I know that if $c$ is greater than a certain threshold, $\exp( f(x_t) )$ converges to 0 and $x_{t+1}$ converges to 1, thus:
\begin{equation} lim_{t \rightarrow \infty} (x_{t+1}) = 1 \end{equation}
If $c$ is smaller than a certain threshold, $\exp(f(x_t))$ goes to $\infty$ and $x_{t+1}$ converges to 0, thus:
\begin{equation} lim_{t \rightarrow \infty} (x_{t+1}) = 0. \end{equation}
(I proved the two statements above by imposing $\exp(f(x_t))<\epsilon$ and $\exp(f(x_t)) >\frac{1}{\epsilon}$, respectively, where $\epsilon$ is a sufficiently small positive number, and solving for $c$).
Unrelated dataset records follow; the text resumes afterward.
-- ==== Sys2Proof/Laws/FrameNvs.lean ====
section
/-! SUPPORT. The frame of every operation of Machine/Nvs.lean. -/

namespace Sys2Proof.Machine

set_option linter.unusedTactic false
set_option linter.unreachableTactic false

theorem State.bmsFail_fr {s a1} : Fr 134217985 s (State.bmsFail s a1) := by
  unfold State.bmsFail
  with_reducible
    repeat' first | apply Fr.refl | assumption | apply Fr.ite | apply Fr.next State.event_fr | apply Fr.next State.wr_fr | refine Fr.snd ‹_ = (_, _)› ?_ | refine Fr.fst ‹_ = (_, _)› ?_ | refine Fr.snd2 ‹_ = (_, _, _)› ?_ | refine Fr.via (by assumption) ?_ | split
  all_goals first | rfl | exact Fr.refl

theorem State.bmsSts_fr {s} : Fr 1 s (State.bmsSts s) := by
  unfold State.bmsSts
  with_reducible
    repeat' first | apply Fr.refl | assumption | ((try lift_lets -underBinder); intro x; clear_value x) | apply Fr.ite | apply Fr.next State.wr_fr | apply Fr.next State.wrB_fr | refine Fr.snd ‹_ = (_, _)› ?_ | refine Fr.fst ‹_ = (_, _)› ?_ | refine Fr.snd2 ‹_ = (_, _, _)› ?_ | refine Fr.via (by assumption) ?_ | split
  all_goals first | rfl | exact Fr.refl

theorem State.bmsErase_fr {s a1 a2 a3} : Fr 2097152 s (State.bmsErase s a1 a2 a3) := by
  unfold State.bmsErase
  with_reducible
    repeat' first | apply Fr.refl | assumption | ((try lift_lets -underBinder); intro x; clear_value x) | apply Fr.ite | apply Fr.next State.modNvs_fr | refine Fr.snd ‹_ = (_, _)› ?_ | refine Fr.fst ‹_ = (_, _)› ?_ | refine Fr.snd2 ‹_ = (_, _, _)› ?_ | refine Fr.via (by assumption) ?_ | split
  all_goals first | rfl | exact Fr.refl

theorem State.bmsCtl_fr {s a1 a2 a3} : Fr 136315137 s (State.bmsCtl s a1 a2 a3) := by
  unfold State.bmsCtl
  with_reducible
    repeat' first | apply Fr.refl | assumption | ((try lift_lets -underBinder); intro (x : State); refine (fun h => ?_ : Fr 136315137 s x → _) ?_; clear_value x; rotate_left; subst x) | ((try lift_lets -underBinder); intro x; clear_value x) | apply Fr.ite | apply Fr.next State.bmsFail_fr | apply Fr.next State.logc_fr | apply Fr.next State.modNvs_fr | apply Fr.next State.wr_fr | apply Fr.next State.wrB_fr | apply Fr.next State.bmsSts_fr | apply Fr.next State.bmsErase_fr | refine Fr.snd ‹_ = (_, _)› ?_ | refine Fr.fst ‹_ = (_, _)› ?_ | refine Fr.snd2 ‹_ = (_, _, _)› ?_ | refine Fr.via (by assumption) ?_ | split
  all_goals first | rfl | exact Fr.refl

theorem State.bmsWr_fr {s a1 a2 a3} : Fr 2097152 s (State.bmsWr s a1 a2 a3) := by
  unfold State.bmsWr
  with_reducible
    repeat' first | apply Fr.refl | assumption | apply Fr.ite | apply Fr.next State.modNvs_fr | refine Fr.foldl (fun s _ => ?_) _ ?_ | refine Fr.snd ‹_ = (_, _)› ?_ | refine Fr.fst ‹_ = (_, _)› ?_ | refine Fr.snd2 ‹_ = (_, _, _)› ?_ | refine Fr.via (by assumption) ?_ | split
  all_goals first | rfl | exact Fr.refl

theorem State.bmsEffect_fr {s a1} : Fr 220210945 s (State.bmsEffect s a1) := by
  unfold State.bmsEffect
  with_reducible
    repeat' first | apply Fr.refl | assumption | apply Fr.ite | apply Fr.next State.bmsErase_fr | apply Fr.next State.takeFree_fr | refine Fr.each ?_ (fun s _ => ?_) | apply Fr.next State.uncorrectable_fr | apply Fr.next State.bmsWr_fr | apply Fr.next State.hbmWr_fr | refine Fr.snd ‹_ = (_, _)› ?_ | refine Fr.fst ‹_ = (_, _)› ?_ | refine Fr.snd2 ‹_ = (_, _, _)› ?_ | refine Fr.via (by assumption) ?_ | split
  all_goals first | rfl | exact Fr.refl

theorem State.clearFirstFault_fr {s} : Fr 136315137 s (State.clearFirstFault s) := by
  unfold State.clearFirstFault
  with_reducible
    repeat' first | apply Fr.refl | assumption | ((try lift_lets -underBinder); intro (x : State); refine (fun h => ?_ : Fr 136315137 s x → _) ?_; clear_value x; rotate_left; subst x) | apply Fr.ite | refine Fr.each ?_ (fun s _ => ?_) | apply Fr.next State.commitPage_fr | apply Fr.next State.modLog_fr | apply Fr.next State.wrB_fr | apply Fr.next State.wr_fr | refine Fr.snd ‹_ = (_, _)› ?_ | refine Fr.fst ‹_ = (_, _)› ?_ | refine Fr.snd2 ‹_ = (_, _, _)› ?_ | refine Fr.via (by assumption) ?_ | split
  all_goals first | rfl | exact Fr.refl

theorem State.takePwd_fr {s} : Fr 1 s (State.takePwd s).2 := by
  unfold State.takePwd
  with_reducible
    repeat' first | apply Fr.refl | assumption | apply Fr.ite | apply Fr.ite2 | apply Fr.next State.wr_fr | refine Fr.snd ‹_ = (_, _)› ?_ | refine Fr.fst ‹_ = (_, _)› ?_ | refine Fr.snd2 ‹_ = (_, _, _)› ?_ | refine Fr.via (by assumption) ?_ | split
  all_goals first | rfl | exact Fr.refl

theorem State.nvsResult_fr {s a1} : Fr 134217985 s (State.nvsResult s a1) := by
  unfold State.nvsResult
  with_reducible
    repeat' first | apply Fr.refl | assumption | apply Fr.ite | refine Fr.when ?_ (fun s => ?_) | apply Fr.next State.wr_fr | apply Fr.next State.event_fr | refine Fr.snd ‹_ = (_, _)› ?_ | refine Fr.fst ‹_ = (_, _)› ?_ | refine Fr.snd2 ‹_ = (_, _, _)› ?_ | refine Fr.via (by assumption) ?_ | split
  all_goals first | rfl | exact Fr.refl

theorem State.wrongPassword_fr {s} : Fr 136315137 s (State.wrongPassword s) := by
  unfold State.wrongPassword
  with_reducible
    repeat' first | apply Fr.refl | assumption | ((try lift_lets -underBinder); intro (x : State); refine (fun h => ?_ : Fr 136315137 s x → _) ?_; clear_value x; rotate_left; subst x) | ((try lift_lets -underBinder); intro x; clear_value x) | apply Fr.ite | apply Fr.next State.logc_fr | apply Fr.next State.nvsResult_fr | apply Fr.next State.modNvs_fr | apply Fr.next State.wrB_fr | apply Fr.next State.event_fr | refine Fr.snd ‹_ = (_, _)› ?_ | refine Fr.fst ‹_ = (_, _)› ?_ | refine Fr.snd2 ‹_ = (_, _, _)› ?_ | refine Fr.via (by assumption) ?_ | split
  all_goals first | rfl | exact Fr.refl

theorem State.withPassword_fr {m s0 s a1 a2 k} (hk : ∀ s, Fr m s (k s)) (h : Fr m s0 s) (hm : 136315137 &&& m = 136315137) :
    Fr m s0 (State.withPassword s a1 a2 k) := by
  unfold State.withPassword
  with_reducible
    repeat' first | apply Fr.refl | assumption | apply Fr.ite | apply Fr.next State.nvsResult_fr | apply Fr.next State.wrongPassword_fr | refine Fr.trans ?_ (hk _) | split
  all_goals exact Fr.sub rfl hm

theorem State.cntVal_fr {s a1} : Fr 153092353 s (State.cntVal s a1).2 := by
  unfold State.cntVal
  with_reducible
    repeat' first | apply Fr.refl | assumption | ((try lift_lets -underBinder); intro x; clear_value x) | apply Fr.ite | apply Fr.ite2 | apply Fr.next State.takePwd_fr | apply Fr.next State.takeFree_fr | refine State.withPassword_fr (hk := fun s => ?_) ?_ ?_ | refine Fr.snd ‹_ = (_, _)› ?_ | refine Fr.fst ‹_ = (_, _)› ?_ | refine Fr.snd2 ‹_ = (_, _, _)› ?_ | refine Fr.via (by assumption) ?_ | split
  all_goals first | rfl | exact Fr.refl

theorem State.nvsSts_fr {s} : Fr 1 s (State.nvsSts s) := by
  unfold State.nvsSts
  with_reducible
    repeat' first | apply Fr.refl | assumption | apply Fr.ite | apply Fr.next State.wr_fr | apply Fr.next State.wrB_fr | refine Fr.snd ‹_ = (_, _)› ?_ | refine Fr.fst ‹_ = (_, _)› ?_ | refine Fr.snd2 ‹_ = (_, _, _)› ?_ | refine Fr.via (by assumption) ?_ | split
  all_goals first | rfl | exact Fr.refl

theorem State.enqueue_fr {s a1} : Fr 2097153 s (State.enqueue s a1) := by
  unfold State.enqueue
  with_reducible
    repeat' first | apply Fr.refl | assumption | apply Fr.ite | apply Fr.next State.nvsSts_fr | apply Fr.next State.modNvs_fr | refine Fr.snd ‹_ = (_, _)› ?_ | refine Fr.fst ‹_ = (_, _)› ?_ | refine Fr.snd2 ‹_ = (_, _, _)› ?_ | refine Fr.via (by assumption) ?_ | split
  all_goals first | rfl | exact Fr.refl

theorem State.logPageDone_fr {s a1 a2} : Fr 134217985 s (State.logPageDone s a1 a2) := by
  unfold State.logPageDone
  with_reducible
    repeat' first | apply Fr.refl | assumption | ((try lift_lets -underBinder); intro (x : State); refine (fun h => ?_ : Fr 134217985 s x → _) ?_; clear_value x; rotate_left; subst x) | apply Fr.ite | apply Fr.next State.modLog_fr | apply Fr.next State.logc_fr | refine Fr.snd ‹_ = (_, _)› ?_ | refine Fr.fst ‹_ = (_, _)› ?_ | refine Fr.snd2 ‹_ = (_, _, _)› ?_ | refine Fr.via (by assumption) ?_ | split
  all_goals first | rfl | exact Fr.refl

theorem State.journalPage_fr {s a1} : Fr 136315137 s (State.journalPage s a1) := by
  unfold State.journalPage
  with_reducible
    repeat' first | apply Fr.refl | assumption | ((try lift_lets -underBinder); intro x; clear_value x) | apply Fr.ite | apply Fr.next State.logPageDone_fr | apply Fr.next State.modNvs_fr | apply Fr.next State.commitPage_fr | refine Fr.snd ‹_ = (_, _)› ?_ | refine Fr.fst ‹_ = (_, _)› ?_ | refine Fr.snd2 ‹_ = (_, _, _)› ?_ | refine Fr.via (by assumption) ?_ | split
  all_goals first | rfl | exact Fr.refl

theorem State.journalLogs_fr {s a1} : Fr 136315137 s (State.journalLogs s a1) := by
  unfold State.journalLogs
  with_reducible
    repeat' first | apply Fr.refl | assumption | ((try lift_lets -underBinder); intro x; clear_value x) | apply Fr.ite | refine Fr.each ?_ (fun s _ => ?_) | apply Fr.next State.journalPage_fr | refine Fr.snd ‹_ = (_, _)› ?_ | refine Fr.fst ‹_ = (_, _)› ?_ | refine Fr.snd2 ‹_ = (_, _, _)› ?_ | refine Fr.via (by assumption) ?_ | split
  all_goals first | rfl | exact Fr.refl

theorem State.readTrouble_fr {s a1} : Fr 136315137 s (State.readTrouble s a1) := by
  unfold State.readTrouble
  with_reducible
    repeat' first | apply Fr.refl | assumption | ((try lift_lets -underBinder); intro (x : State); refine (fun h => ?_ : Fr 136315137 s x → _) ?_; clear_value x; rotate_left; subst x) | apply Fr.ite | apply Fr.next State.logc_fr | apply Fr.next State.event_fr | apply Fr.next State.enqueue_fr | refine Fr.snd ‹_ = (_, _)› ?_ | refine Fr.fst ‹_ = (_, _)› ?_ | refine Fr.snd2 ‹_ = (_, _, _)› ?_ | refine Fr.via (by assumption) ?_ | split
  all_goals first | rfl | exact Fr.refl

theorem State.setNvsData_fr {s a1} : Fr 1 s (State.setNvsData s a1) := by
  unfold State.setNvsData
  with_reducible
    repeat' first | apply Fr.refl | assumption | apply Fr.ite | refine Fr.each ?_ (fun s _ => ?_) | apply Fr.next State.setReg_fr | refine Fr.snd ‹_ = (_, _)› ?_ | refine Fr.fst ‹_ = (_, _)› ?_ | refine Fr.snd2 ‹_ = (_, _, _)› ?_ | refine Fr.via (by assumption) ?_ | split
  all_goals first | rfl | exact Fr.refl

theorem State.nvsRead_fr {s a1} : Fr 136315137 s (State.nvsRead s a1) := by
  unfold State.nvsRead
  with_reducible
    repeat' first | apply Fr.refl | assumption | ((try lift_lets -underBinder); intro (x : State → State); refine (fun h => ?_ : (∀ s, Fr 136315137 s (x s)) → _) ?_; clear_value x; rotate_left; subst x; intro s; (try simp only [])) | ((try lift_lets -underBinder); intro x; clear_value x) | apply Fr.ite | apply Fr.next State.nvsResult_fr | apply Fr.next State.readTrouble_fr | apply Fr.next State.setNvsData_fr | refine State.withPassword_fr (hk := fun s => ?_) ?_ ?_ | refine Fr.snd ‹_ = (_, _)› ?_ | refine Fr.fst ‹_ = (_, _)› ?_ | refine Fr.snd2 ‹_ = (_, _, _)› ?_ | refine Fr.via (by assumption) ?_ | split
  all_goals first | rfl | exact Fr.refl

theorem State.nvsRefuse_fr {s a1} : Fr 134217985 s (State.nvsRefuse s a1) := by
  unfold State.nvsRefuse
  with_reducible
    repeat' first | apply Fr.refl | assumption | apply Fr.ite | apply Fr.next State.logc_fr | apply Fr.next State.nvsResult_fr | refine Fr.snd ‹_ = (_, _)› ?_ | refine Fr.fst ‹_ = (_, _)› ?_ | refine Fr.snd2 ‹_ = (_, _, _)› ?_ | refine Fr.via (by assumption) ?_ | split
  all_goals first | rfl | exact Fr.refl

theorem State.nvsQueueReg_fr {s a1} : Fr 136315137 s (State.nvsQueueReg s a1) := by
  unfold State.nvsQueueReg
  with_reducible
    repeat' first | apply Fr.refl | assumption | apply Fr.ite | apply Fr.next State.nvsResult_fr | apply Fr.next State.modNvs_fr | apply Fr.next State.enqueue_fr | refine Fr.snd ‹_ = (_, _)› ?_ | refine Fr.fst ‹_ = (_, _)› ?_ | refine Fr.snd2 ‹_ = (_, _, _)› ?_ | refine Fr.via (by assumption) ?_ | split
  all_goals first | rfl | exact Fr.refl

theorem State.nvsWrite_fr {s a1} : Fr 136315137 s (State.nvsWrite s a1) := by
  unfold State.nvsWrite
  with_reducible
    repeat' first | apply Fr.refl | assumption | apply Fr.ite | apply Fr.next State.nvsResult_fr | apply Fr.next State.nvsRefuse_fr | refine State.withPassword_fr (hk := fun s => ?_) ?_ ?_ | apply Fr.next State.nvsQueueReg_fr | refine Fr.snd ‹_ = (_, _)› ?_ | refine Fr.fst ‹_ = (_, _)› ?_ | refine Fr.snd2 ‹_ = (_, _, _)› ?_ | refine Fr.via (by assumption) ?_ | split
  all_goals first | rfl | exact Fr.refl

theorem State.nvsSetPassword_fr {s a1} : Fr 136315137 s (State.nvsSetPassword s a1) := by
  unfold State.nvsSetPassword
  with_reducible
    repeat' first | apply Fr.refl | assumption | ((try lift_lets -underBinder); intro x; clear_value x) | apply Fr.ite | apply Fr.next State.nvsRefuse_fr | apply Fr.next State.nvsResult_fr | refine State.withPassword_fr (hk := fun s => ?_) ?_ ?_ | apply Fr.next State.nvsQueueReg_fr | refine Fr.snd ‹_ = (_, _)› ?_ | refine Fr.fst ‹_ = (_, _)› ?_ | refine Fr.snd2 ‹_ = (_, _, _)› ?_ | refine Fr.via (by assumption) ?_ | split
  all_goals first | rfl | exact Fr.refl

theorem State.nvsOp_fr {s a1} : Fr 136315137 s (State.nvsOp s a1) := by
  unfold State.nvsOp
  with_reducible
    repeat' first | apply Fr.refl | assumption | apply Fr.ite | apply Fr.next State.nvsRead_fr | apply Fr.next State.nvsWrite_fr | apply Fr.next State.nvsSetPassword_fr | refine Fr.snd ‹_ = (_, _)› ?_ | refine Fr.fst ‹_ = (_, _)› ?_ | refine Fr.snd2 ‹_ = (_, _, _)› ?_ | refine Fr.via (by assumption) ?_ | split
  all_goals first | rfl | exact Fr.refl

theorem State.nvsCmd_fr {s a1 a2 a3} : Fr 136315137 s (State.nvsCmd s a1 a2 a3) := by
  unfold State.nvsCmd
  with_reducible
    repeat' first | apply Fr.refl | assumption | apply Fr.ite | apply Fr.next State.takePwd_fr | apply Fr.next State.modNvs_fr | apply Fr.next State.nvsOp_fr | refine Fr.snd ‹_ = (_, _)› ?_ | refine Fr.fst ‹_ = (_, _)› ?_ | refine Fr.snd2 ‹_ = (_, _, _)› ?_ | refine Fr.via (by assumption) ?_ | split
  all_goals first | rfl | exact Fr.refl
However, $x_{t+1} = 1$ and $x_{t+1} = 0$ do not exist. So I am wondering the following:
- can these two points ($x_{t+1} = 1$ and $x_{t+1} = 0$) be considered steady states of the system? Or they have to be defined in a different way (e.g. fixed points, or limit fixed points?)
- How can I prove their existence and stability?
Thanks!
An equilibrium point or a fixed-point is a state-value for which the dynamics does not change anymore. For a continuous-time system $\dot{x}=g(x)$, the equilibrium points are the state values $x^*$ for which we have $g(x^*)=0$. For a discrete-time system $x^+=g(x)$, the equilibrium points are the state values $x^*$ for which we have $g(x^*)=g^*$.
In your case, $x^*=0$ can not be equilibrium point because that would mean that $1/(1+\exp(f(0)))=0$, which is not possible.
Similarly, the point $x^*=1$ can not be an equilibrium point since we would require $1/(1+\exp(f(1)))=1$, which is not possible.
However, it is possible that other equilibro points exist and, for that, you will need to find the solution to $x^*=1/(1+\exp(f(x^*)))$. You will need to find them numerically.
Their local stability can be analyzed by linearizing the system about that equilibrium points.
For certain values of the parameters, it turns out that when we enter a neighborhood of 0, then $f(x)\approx \omega>>0$ there and $c$ is sufficiently large. This value will be amplified by the exponential function. So, in that case we have that
$$x^+=\dfrac{1}{1+\exp(f(x))}\approx \dfrac{1}{1+\exp(\omega)}\approx 0$$
but the trajectories do not converge to zero. They will stay in a neighborhood of zero.
The same reasoning applies to the point 1 with the difference that $\omega<<0$.
For a convergence to 0, a necessary condition would be that $f(x)\to\infty$ as $x\to0$ whereas for a convergence to 1, you will need to have that $f(x)\to-\infty$ as $x\to1$.